EXERCISE AIM: Report back every line from the entries below in which the word "replay" occurs.

INFORMATION:
-- ==== Sys2Proof/Laws/Exceptions.lean ====
section
/-! SUPPORT. Laws/Exceptions.lean: everything that holding a quad-set, transferring it, taking a trap and entering the emulation handler can
do, and everything that the frame of an issue can do. -/

namespace Sys2Proof.Machine

/-- All but the groups and the teams is as before. -/
def State.Groups (s t : State) : Prop := t = { s with groups := t.groups, teams := t.teams }

namespace State.Groups

theorem refl (s : State) : s.Groups s := rfl
theorem trans {s t u : State} (h : s.Groups t) (k : t.Groups u) : s.Groups u := by
  unfold State.Groups at *; rw [k, h]

theorem dram {s t : State} (h : s.Groups t) : t.dram = s.dram := by rw [h]
theorem hostMem {s t : State} (h : s.Groups t) : t.hostMem = s.hostMem := by rw [h]
theorem cores {s t : State} (h : s.Groups t) : t.cores = s.cores := by rw [h]
theorem tenants {s t : State} (h : s.Groups t) : t.tenants = s.tenants := by rw [h]
theorem frames {s t : State} (h : s.Groups t) : t.frames = s.frames := by rw [h]
theorem l2 {s t : State} (h : s.Groups t) : t.l2 = s.l2 := by rw [h]
theorem launches {s t : State} (h : s.Groups t) : t.launches = s.launches := by rw [h]
theorem copies {s t : State} (h : s.Groups t) : t.copies = s.copies := by rw [h]
theorem lodge {s t : State} (h : s.Groups t) : t.lodge = s.lodge := by rw [h]
theorem free {s t : State} (h : s.Groups t) : t.free = s.free := by rw [h]
theorem next {s t : State} (h : s.Groups t) : t.next = s.next := by rw [h]

theorem modGroup (s : State) (r : Nat) (f : Group → Group) : s.Groups (s.modGroup r f) := rfl
theorem modTeam (s : State) (r : Nat) (f : Team → Team) : s.Groups (s.modTeam r f) := rfl
theorem advance (s : State) (x : Iss) : s.Groups (s.advance x) := rfl
theorem onGroup (s : State) (x : Iss) (f : Group → Group) : s.Groups (s.onGroup x f) := rfl
theorem hold (s : State) (x : Iss) (k : HoldKind) (b : Bool) : s.Groups (s.hold x k b) := rfl
theorem endTeam (s : State) (t status : Nat) (c : EndCause) : s.Groups (s.endTeam t status c) := rfl

/-- Taking a trap changes the group, or ends its team. -/
theorem enterTrap (s : State) (grp : Nat) (r : TrapRec) (rep : Option Flight) : s.Groups (s.enterTrap grp r rep) := by
  unfold State.enterTrap
  split
  · exact refl s
  split
  · dsimp only
    split
    · exact refl s
    split
    · exact endTeam _ _ _ _
    split
    · exact endTeam _ _ _ _
    · exact modGroup _ _ _
  · exact refl s

theorem raise (s : State) (x : Iss) (c : Nat) (a d : W64) : s.Groups (s.raise x c a d) := by
  unfold State.raise
  dsimp only
  split
  · exact endTeam _ _ _ _
  split
  · exact enterTrap _ _ _ _
  · exact modGroup _ _ _

theorem jump (s : State) (x : Iss) (a : W64) : s.Groups (s.jump x a) := by
  unfold State.jump
  split
  · exact modGroup _ _ _
  · exact raise _ _ _ _ _

theorem enterEmu (s : State) (x : Iss) (w : W32) (c f : Nat) : s.Groups (s.enterEmu x w c f) := by
  unfold State.enterEmu
  split
  · exact endTeam _ _ _ _
  split
  · exact endTeam _ _ _ _
  split
  · exact hold _ _ _ _
  split
  · exact raise _ _ _ _ _
  dsimp only
  split
  · exact endTeam _ _ _ _
  split
  · exact endTeam _ _ _ _
  · exact modGroup _ _ _

end State.Groups

/-! ## Each in its cases -/

/-- The ways in which a trap at issue goes. -/
theorem State.raise_cases (s : State) (x : Iss) (cause : Nat) (addr detail : W64) :
    let r : TrapRec := ⟨cause, x.q.pc, addr, detail, x.q.tag, true⟩
    (x.g.trap.mode.isSome = true ∧ s.raise x cause addr detail = s.endTeam x.g.team stTrap (.trap cause))
    ∨ (x.g.trap.mode = none ∧ (x.g.flights = [] ∧ x.g.trap.replay = [] ∧ x.g.trap.shadows = []) ∧ s.raise x cause addr detail = s.enterTrap x.g.ref r none)
    ∨ (x.g.trap.mode = none ∧ ¬(x.g.flights = [] ∧ x.g.trap.replay = [] ∧ x.g.trap.shadows = [])
      ∧ s.raise x cause addr detail = s.modGroup x.g.ref fun g => { g with trap := { g.trap with pend := some r } }) := by
  unfold State.raise
  dsimp only
  by_cases h : x.g.trap.mode.isSome = true
  · exact .inl ⟨h, if_pos h⟩
  · have hn : x.g.trap.mode = none := by simpa using h
    by_cases k : x.g.flights = [] ∧ x.g.trap.replay = [] ∧ x.g.trap.shadows = []
    · exact .inr (.inl ⟨hn, k, by rw [if_neg h, if_pos k]⟩)
    · exact .inr (.inr ⟨hn, k, by rw [if_neg h, if_neg k]⟩)

/-- A trap with a handler that stands at a header, outside trap mode, enters it (R347). -/
theorem State.enterTrap_handler {s : State} {grp : Nat} {r : TrapRec} {rep : Option Flight} {g : Group} {t : Team} {l : Launch} {q : QSet}
    (hg : s.group? grp = some g) (hh : s.homeOf g = some (t, l)) (hq : g.entrant r.tag = some q) (hm : g.trap.mode = none)
    (ht : (s.ctx l.cid).trh ≠ 0) (ha : s.headerAt t.core l.cid (s.ctx l.cid).trh = true) :
    s.enterTrap grp r rep = s.modGroup grp fun g => g.trapped q r (s.ctx l.cid).trh (rep.map (·.fid)) (rep.any fun f => f.done ≠ 0) := by
  unfold State.enterTrap
  have h0 : (s.ctx l.cid).trh ≠ 0#64 := ht
  simp [hg, hh, hq, hm, h0, ha]

/-- A trap without a handler, SHADOW apart, and a trap in trap mode end the team (R347). -/
theorem State.enterTrap_ends {s : State} {grp : Nat} {r : TrapRec} {rep : Option Flight} {g : Group} {t : Team} {l : Launch} {q : QSet}
    (hg : s.group? grp = some g) (hh : s.homeOf g = some (t, l)) (hq : g.entrant r.tag = some q) (hc : r.cause ≠ tcShadow)
    (h : g.trap.mode.isSome = true ∨ (s.ctx l.cid).trh = 0 ∨ s.headerAt t.core l.cid (s.ctx l.cid).trh = false) :
    s.enterTrap grp r rep = s.endTeam g.team stTrap (.trap r.cause) := by
  unfold State.enterTrap
  simp only [hg, hh, hq, hc, and_false, if_false]
  by_cases k : (s.ctx l.cid).trh = 0 ∨ g.trap.mode.isSome = true
  · rw [if_pos k]
  · rw [if_neg k, if_pos (by rcases h with h | h | h
                             · exact absurd (.inr h) k
                             · exact absurd (.inl h) k
                             · simp [h])]

/-- Everything that a word can do when it is issued: nothing where no quad-set issues, the end of the team in trap mode, the emulation handler,
or its own body. -/
theorem issueIf_cases (i : Instr) (undef : Iss → State → Bool) (feats : Iss → State → List Nat) (body : Iss → State → State) (s : State) :
    (s.iss = none ∧ issueIf i undef feats body s = .fault .noIssuer)
    ∨ ∃ x, s.iss = some x ∧
      (issueIf i undef feats body s = .next (s.endTeam x.g.team stTrap)
        ∨ (∃ u w c f, u.Groups (u.enterEmu x w c f) ∧ (u = s ∨ u = s.prep x) ∧ issueIf i undef feats body s = .next (u.enterEmu x w c f))
        ∨ issueIf i undef feats body s = .next (body x (s.prep x))) := by
  unfold issueIf
  cases h : s.iss with
  | none => exact .inl ⟨rfl, rfl⟩
  | some x =>
    refine .inr ⟨x, rfl, ?_⟩
    dsimp only
    split
    · exact .inl rfl
    · split
      · exact .inr (.inl ⟨_, _, _, _, State.Groups.enterEmu _ _ _ _ _, by simp, rfl⟩)
      · split
        · exact .inr (.inl ⟨_, _, _, _, State.Groups.enterEmu _ _ _ _ _, by simp, rfl⟩)
        · exact .inr (.inr rfl)

/-- A step that no word starts always answers a next state: its effect where it is due, the same state where it is not. -/
theorem event_cases (due : Bool) (t s : State) : (due = true ∧ event due t s = .next t) ∨ (due = false ∧ event due t s = .next s) := by
  unfold event
  cases due
  · exact .inr ⟨rfl, rfl⟩
  · exact .inl ⟨rfl, rfl⟩

/-- An instruction that starts in flight changes its group and the next reference alone. -/
theorem State.fly_next (s : State) (x : Iss) (f : Flight) (lanes : W64) : (s.fly x f lanes).next = s.next + 1 := rfl
theorem State.fly_only (s : State) (x : Iss) (f : Flight) (lanes : W64) :
    s.fly x f lanes = { s with groups := (s.fly x f lanes).groups, next := s.next + 1 } := rfl

end Sys2Proof.Machine
end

TASK RESULT:
    ∨ (x.g.trap.mode = none ∧ (x.g.flights = [] ∧ x.g.trap.replay = [] ∧ x.g.trap.shadows = []) ∧ s.raise x cause addr detail = s.enterTrap x.g.ref r none)
    ∨ (x.g.trap.mode = none ∧ ¬(x.g.flights = [] ∧ x.g.trap.replay = [] ∧ x.g.trap.shadows = [])
    by_cases k : x.g.flights = [] ∧ x.g.trap.replay = [] ∧ x.g.trap.shadows = []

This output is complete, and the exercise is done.